I paced my father’s hometown cemetery as he pushed and pulled his lawn mower through the overgrown grass, planted marigolds at strangers’ graves. I ripped dandelions with the savagery of a child who was Anne with an E and who pretended to be the one from Green Gables, who didn’t care to understand what it meant to be dead. I held the bouquet like a bride and trampled the wild blades, wondering why my dad cared at all to tend the plots of those decaying for a century. Now, with a longer life of collected memories, I know he’d always been the man to shovel his neighbor’s driveway in December, to walk at night with lightbulbs in his pockets to replace anyone’s burned out porch lamps while they slept, and he couldn’t let his parents’ bones lie in a graveyard replete with Jumanji canopies taking over the signs that someone once inhaled this town, that someone once exhaled this town.

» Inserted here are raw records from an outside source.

-- ==== Sys2Proof/Machine/Bank.lean ====
section
/-!
DEFINITION. Class 0xB: banks, hitches and hand-over (R159 to R172, R190, R191), and the events of the attach tables.
-/

namespace Sys2Proof.Machine

/-! ### What a drain waits for (R163) -/

/-- Whether n bytes at a pointer lie in a slot of a core. -/
def State.inSlot (s : State) (c p n slot : Nat) : Bool := (s.ptrSlots c p n).contains (c, slot)

/-- Whether a chain's strands, from the next one on, read or write through a slot of its core; at most n strands, none twice. -/
def State.strandsTouch (s : State) (g : Agent) (slot : Nat) (seen : List Nat) : Nat → Nat → Bool
  | 0, _ => false
  | n + 1, p =>
    if p = 0 || seen.contains p then false
    else if s.inSlot g.core p 64 slot then true
    else match s.readStrand g p with
      | .error _ => false
      | .ok (v, _) =>
        let len := strandLen v
        let par := fieldB v 24 8
        let rs := match s.paramOf g v with
          | .ok b => (List.range (fieldB b.1 8 1)).map (fun i => fieldB b.1 (16 + 8 * i) 8)
          | .error _ => []
        if !strandOwn v then false
        else if s.inSlot g.core (fieldB v 8 8) len slot || s.inSlot g.core (fieldB v 16 8) len slot
            || (par != 0 && s.inSlot g.core par 64 slot) || rs.any (fun r => s.inSlot g.core r len slot) then true
        else s.strandsTouch g slot (p :: seen) n (fieldB v 0 8)

/-- The first strand of a chain that is still to run. -/
def State.strandAt (s : State) (h : Chain) : Nat :=
  if h.done then (match s.bulkRead (s.chainAgent h) h.cur 8 with | .ok r => r.1 | .error _ => 0) else h.cur

/-- Whether a gather or collective reads or writes through a slot of its core. -/
def State.workTouches (s : State) (w : Work) (slot : Nat) (gather : Bool) : Bool :=
  let g := s.workAgent w (if gather then .ga else .co)
  s.inSlot w.core w.desc 64 slot || (match s.bulkRead g w.desc 64 with
    | .error _ => false
    | .ok (v, _) =>
      if gather then
        s.inSlot w.core (fieldB v 0 8) (4 * fieldB v 24 4) slot
          || s.inSlot w.core (fieldB v 16 8) (fieldB v 24 4 * fieldB v 28 4) slot
      else
        s.inSlot w.core (fieldB v 8 8) (fieldB v 4 4) slot
          || s.inSlot w.core (fieldB v 16 8) (fieldB v 4 4 * (if fieldB v 0 1 = 4 then 1536 else 1)) slot)

/-- Whether everything of the holder that the drain of a bank covers is done (R163): accesses to the bank, those of an instruction under
way and of a switched-out unit's matrix commands among them. The hand-over point orders nothing else of the sender (R164; assumption
105). -/
def State.drained (s : State) (pkg : Nat) : Bool :=
  let h := s.hitch pkg
  let c := h.holder
  (s.core c).ctxs.all (fun e => !(e.2.live && e.2.mid.any (fun m => decide (m.stamp < h.order))))
    && !(s.core c).out.any (fun o => o.holds.contains pkg)
    && s.net.all (fun a => !(a.core == c && decide (a.id < h.order) && (match a.dest with
      | .slot d sl _ => d == c && sl == h.slot
      | _ => false)))
    && s.xnet.all (fun m => !(m.src == c && m.target == c && decide (m.id < h.order) && m.line.any (fun l => l / 65536 == h.slot)))
    && !s.mxTouches c h.slot h.order
    && s.chains.all (fun k => !(k.core == c && k.mode == 0 && decide (k.id < h.order)
        && s.strandsTouch (s.chainAgent k) h.slot [] allStrands (s.strandAt k)))
    && s.gathers.all (fun w => !(w.core == c && decide (w.id < h.order) && s.workTouches w h.slot true))
    && s.colls.all (fun w => !(w.core == c && decide (w.id < h.order) && s.workTouches w h.slot false))

/-! ### Instructions (R162, R163, R165, R168, R170, R191) -/

/-- A bank put into a slot of its holder, for the unit that it runs (R159); what an earlier holder's step logged of it is not its
holder's (R313). -/
def State.hitchTo (s : State) (pkg c slot : Nat) : State :=
  let s := (s.freeBank pkg).setHitch pkg { Hitch.reset with st := .hitched, holder := c, slot := slot, owner := (s.core c).unit }
  s.setCore c { s.core c with slots := Tab.put (s.core c).slots slot pkg }

/-- The unit that a message or a bank of core c to a core is for: one of the sender's own team, running or switched out there, else the
one that runs there (R253, R259, R319). -/
def State.unitAt (s : State) (c d : Nat) : Option (Nat × Nat) :=
  match s.launchOf c with
  | some l => if l.parked.any (·.core == d) then some (l.queue, l.seq) else (s.core d).unit
  | none => (s.core d).unit

/-- Attach of a free bank of the core's cluster (R162). -/
def execBattach (h : Hdr) (x : OpSlotC) (s : State) : Out :=
  issue h plain (fun s =>
    let b := (s.me.rs x.c).toNat
    let slot := x.slot.toNat
    let pkg := clusterOf s.cur * 64 + b
    s.firm (if decide (60 ≤ b) || (s.slotBank s.cur slot).isSome then s.raise .illegal
    else if (s.hitch pkg).st != .free then s.raise .perm
    else .done ((s.noRoll s.cur).hitchTo pkg s.cur slot))) s

/-- Hand-over of the bank in a slot (R163): the slot empties at once, and the bank drains. -/
def execBhand (h : Hdr) (x : OpSlotC) (s : State) : Out :=
  issue h plain (fun s =>
    let c := s.cur
    let slot := x.slot.toNat
    let t := (s.me.rs x.c).toNat
    s.firm (match s.openSlot c slot with
    | .error e => s.raise e slot
    | .ok pkg =>
      if decide (1536 ≤ t) || t = c then s.raise .illegal
      else if (s.cluster (clusterOf t)).part != (s.cluster (clusterOf c)).part || !s.reaches c (clusterOf t) then s.raise .perm
      else if !reachable pkg t then s.raise .bankReach
      else
        let s := (s.noRoll c).emptySlot c slot
        let s := s.setHitch pkg { st := .draining, holder := c, slot := slot, target := t, order := s.nonce, doomed := false
                                  owner := (s.core c).unit, dest := s.unitAt c t }
        .done (s.outbound c slot pkg 1))) s

/-- The oldest bank that waits for a slot of a core (R165, R167); one for a unit that is switched out of it waits for that unit
(R319). -/
def State.waiting (s : State) (c slot : Nat) : Option Nat :=
  let ws := s.liveBanks.filter (fun pkg =>
    let h := s.hitch pkg
    h.slot == slot && ((h.st == .transit && h.target == c && !s.awayFrom h.dest c)
      || (h.st == .returning && h.holder == c && !s.awayFrom h.owner c)))
  ws.foldl (fun (m : Option Nat) p => match m with
    | none => some p
    | some q => if (s.hitch p).order < (s.hitch q).order then some p else some q) none

/-- Acceptance of a bank that waits for a slot (R165, R167). -/
def State.accept (s : State) (c slot pkg : Nat) : State :=
  let h := s.hitch pkg
  let s := s.hitchTo pkg c slot
  s.reoutbound h.holder slot pkg (if h.st == .transit then 3 else 4)

/-- Wait for a bank on a slot (R165). -/
def execBwait (h : Hdr) (slot : BitVec 5) (s : State) : Out :=
  issue h plain (fun s =>
    if (s.slotBank s.cur slot.toNat).isSome then .done s
    else s.firm (match s.waiting s.cur slot.toNat with
      | some pkg => .done (s.accept s.cur slot.toNat pkg)
      | none => .hold)) s

/-- State of a slot (R170). -/
def State.slotStatus (s : State) (c slot : Nat) : Nat :=
  let o := Tab.getD (s.core c).outb slot { status := 0, pkg := 0 }
  let here := s.slotBank c slot
  let st := match here with
    | some _ => if (s.core c).frozen.contains slot then 2 else 1
    | none => if (s.waiting c slot).isSome then 3 else 0
  o.status * 2 ^ 29 + st * 2 ^ 27 + here.getD o.pkg * 2 ^ 13

/-- State of a slot into a register (R170). -/
def execBstat (h : Hdr) (x : OpASlot) (s : State) : Out :=
  issue h plain (fun s => .done (s.setMe (s.me.ws x.a (BitVec.ofNat 64 (s.slotStatus s.cur x.slot.toNat))))) s

/-- A region's tag set without moving data, after the core's earlier accesses to the bank (R191). -/
def execBswz (h : Hdr) (x : OpSCode) (s : State) : Out :=
  issue h plain (fun s =>
    let p := (s.me.rs x.b).toNat
    s.firm (match s.resolve s.cur p with
    | some (.win slot off) =>
      if p % 4096 != 0 then s.raiseAt p .misalign
      else match s.openSlot s.cur slot with
        | .error e => s.raiseAt p e slot
        | .ok pkg =>
          if s.bankBusy s.cur .ls pkg then .hold
          else .done ((s.logLine pkg (off / 64)).setTag pkg (off / 4096) x.code.toNat)
    | _ => s.raiseAt p .illegalPointer)) s

/-- A bank revoked: out of its slot and out of flight, and wiping (R168). -/
def State.revoke (s : State) (pkg : Nat) : State :=
  let h := s.hitch pkg
  let s := if s.slotBank h.holder h.slot == some pkg then s.emptySlot h.holder h.slot else s
  let flying := h.st == .draining || h.st == .transit || h.st == .returning
  let s := if flying then s.reoutbound h.holder h.slot pkg 5 else s
  (s.freeBank pkg).setHitch pkg { Hitch.reset with st := .wiping }

/-- Revocation of a bank by its package number (R168). -/
def execBrevoke (h : Hdr) (b : SReg) (s : State) : Out :=
  issue h plain (fun s =>
    let pkg := (s.me.rs b).toNat
    s.firm (if s.me.level = 0 then s.raise .perm
    else if decide (192 * 64 ≤ pkg) || (s.cluster (pkg / 64)).part != (s.cluster (clusterOf s.cur)).part then s.raise .perm
    else if decide (60 ≤ pkg % 64) then s.raise .illegal
    else .done ((s.noRoll s.cur).revoke pkg))) s

/-! ### Events -/

/-- Whether a bank's drain has ended. -/
def State.mayHandOver (s : State) (pkg : Nat) : Bool := (s.hitch pkg).st == .draining && s.drained pkg

/-- HANDOVER_POINT: the point is performed at the bank, which then waits for its target (R163, R164), or freezes where
its holder has trapped fatally (R166), or returns where the target has. -/
def execHandoverPoint (pkg : Nat) (s : State) : Out :=
  let h := s.hitch pkg
  let u := s.reoutbound h.holder h.slot pkg 2
  event s (s.mayHandOver pkg)
    (if h.doomed then s.setHitch pkg { h with st := .frozen, target := 0, order := 0, doomed := false }
     else if (s.core h.target).dead then (u.setHitch pkg { h with st := .transit }).giveBack pkg
     else u.setHitch pkg { h with st := .transit, order := s.nonce })

/-- The unit switched out of its sender's core that a Returning bank goes back to. -/
def State.senderAway (s : State) (pkg : Nat) : Option (Launch × Parked) :=
  let h := s.hitch pkg
  if s.awayFrom h.owner h.holder then s.parkedOf h.owner h.holder else none

/-- Whether the slot that a Returning bank goes back to is empty. -/
def State.slotFree (s : State) (pkg : Nat) : Bool :=
  let h := s.hitch pkg
  match s.senderAway pkg with
  | some (_, p) => (Tab.get? p.banks h.slot).isNone
  | none => (s.slotBank h.holder h.slot).isNone

/-- A Returning bank hitched to its sender again (R167); a sender that is switched out has it with its other banks. -/
def State.takeBack (s : State) (pkg : Nat) : State :=
  let h := s.hitch pkg
  match s.senderAway pkg with
  | some (l, p) =>
    let banks := Tab.put p.banks h.slot pkg
    let s := s.setLaunch { l with parked := l.parked.map (fun q => if q.rank == p.rank then { q with banks := banks } else q) }
    let s := (s.freeBank pkg).setHitch pkg { Hitch.reset with st := .hitched, holder := h.holder, slot := h.slot, owner := h.owner }
    if (s.core h.holder).unit.isNone then s.reslot h.holder else s
  | none => s.hitchTo pkg h.holder h.slot

/-- Whether a Returning bank has somewhere to go, or its return is still to be reported. -/
def State.mayReturn (s : State) (pkg : Nat) : Bool :=
  let h := s.hitch pkg
  h.st == .returning && ((s.core h.holder).dead || s.slotFree pkg
    || (match Tab.get? (s.core h.holder).outb h.slot with | some o => o.pkg == pkg && o.status != 4 | none => false))

/-- BANK_RETURN: a Returning bank reaches its sender (R167). -/
def execBankReturn (pkg : Nat) (s : State) : Out :=
  let h := s.hitch pkg
  let u := s.reoutbound h.holder h.slot pkg 4
  event s (s.mayReturn pkg)
    (if (s.core h.holder).dead then u.setHitch pkg { h with st := .frozen, target := 0, order := 0, doomed := false }
     else if s.slotFree pkg then u.takeBack pkg
     else u)

/-- BANK_WIPE_DONE: a revoked bank's bytes and tags are zero, and it is Free (R168). -/
def execBankWipeDone (pkg : Nat) (s : State) : Out :=
  event s ((s.hitch pkg).st == .wiping) ((s.bankWipe pkg).freeBank pkg)

end Sys2Proof.Machine
end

Now I adorn my father’s grave with seashells, arrange them in a circle around a ceramic frog. I carry his funeral flowers like a baby in my arms, lay one at a time across barren graves near his. And maybe visiting strangers will be touched to see a lily, even desiccated from the sun, atop their loved one’s grave. Maybe this was my father’s sentiment too. Maybe he thought not of those who passed on, but of those who would pass by; they would know someone cared enough. Or maybe they would think it was their ancestors’ way of saying hi from the other side. And maybe, when you think about it, it was.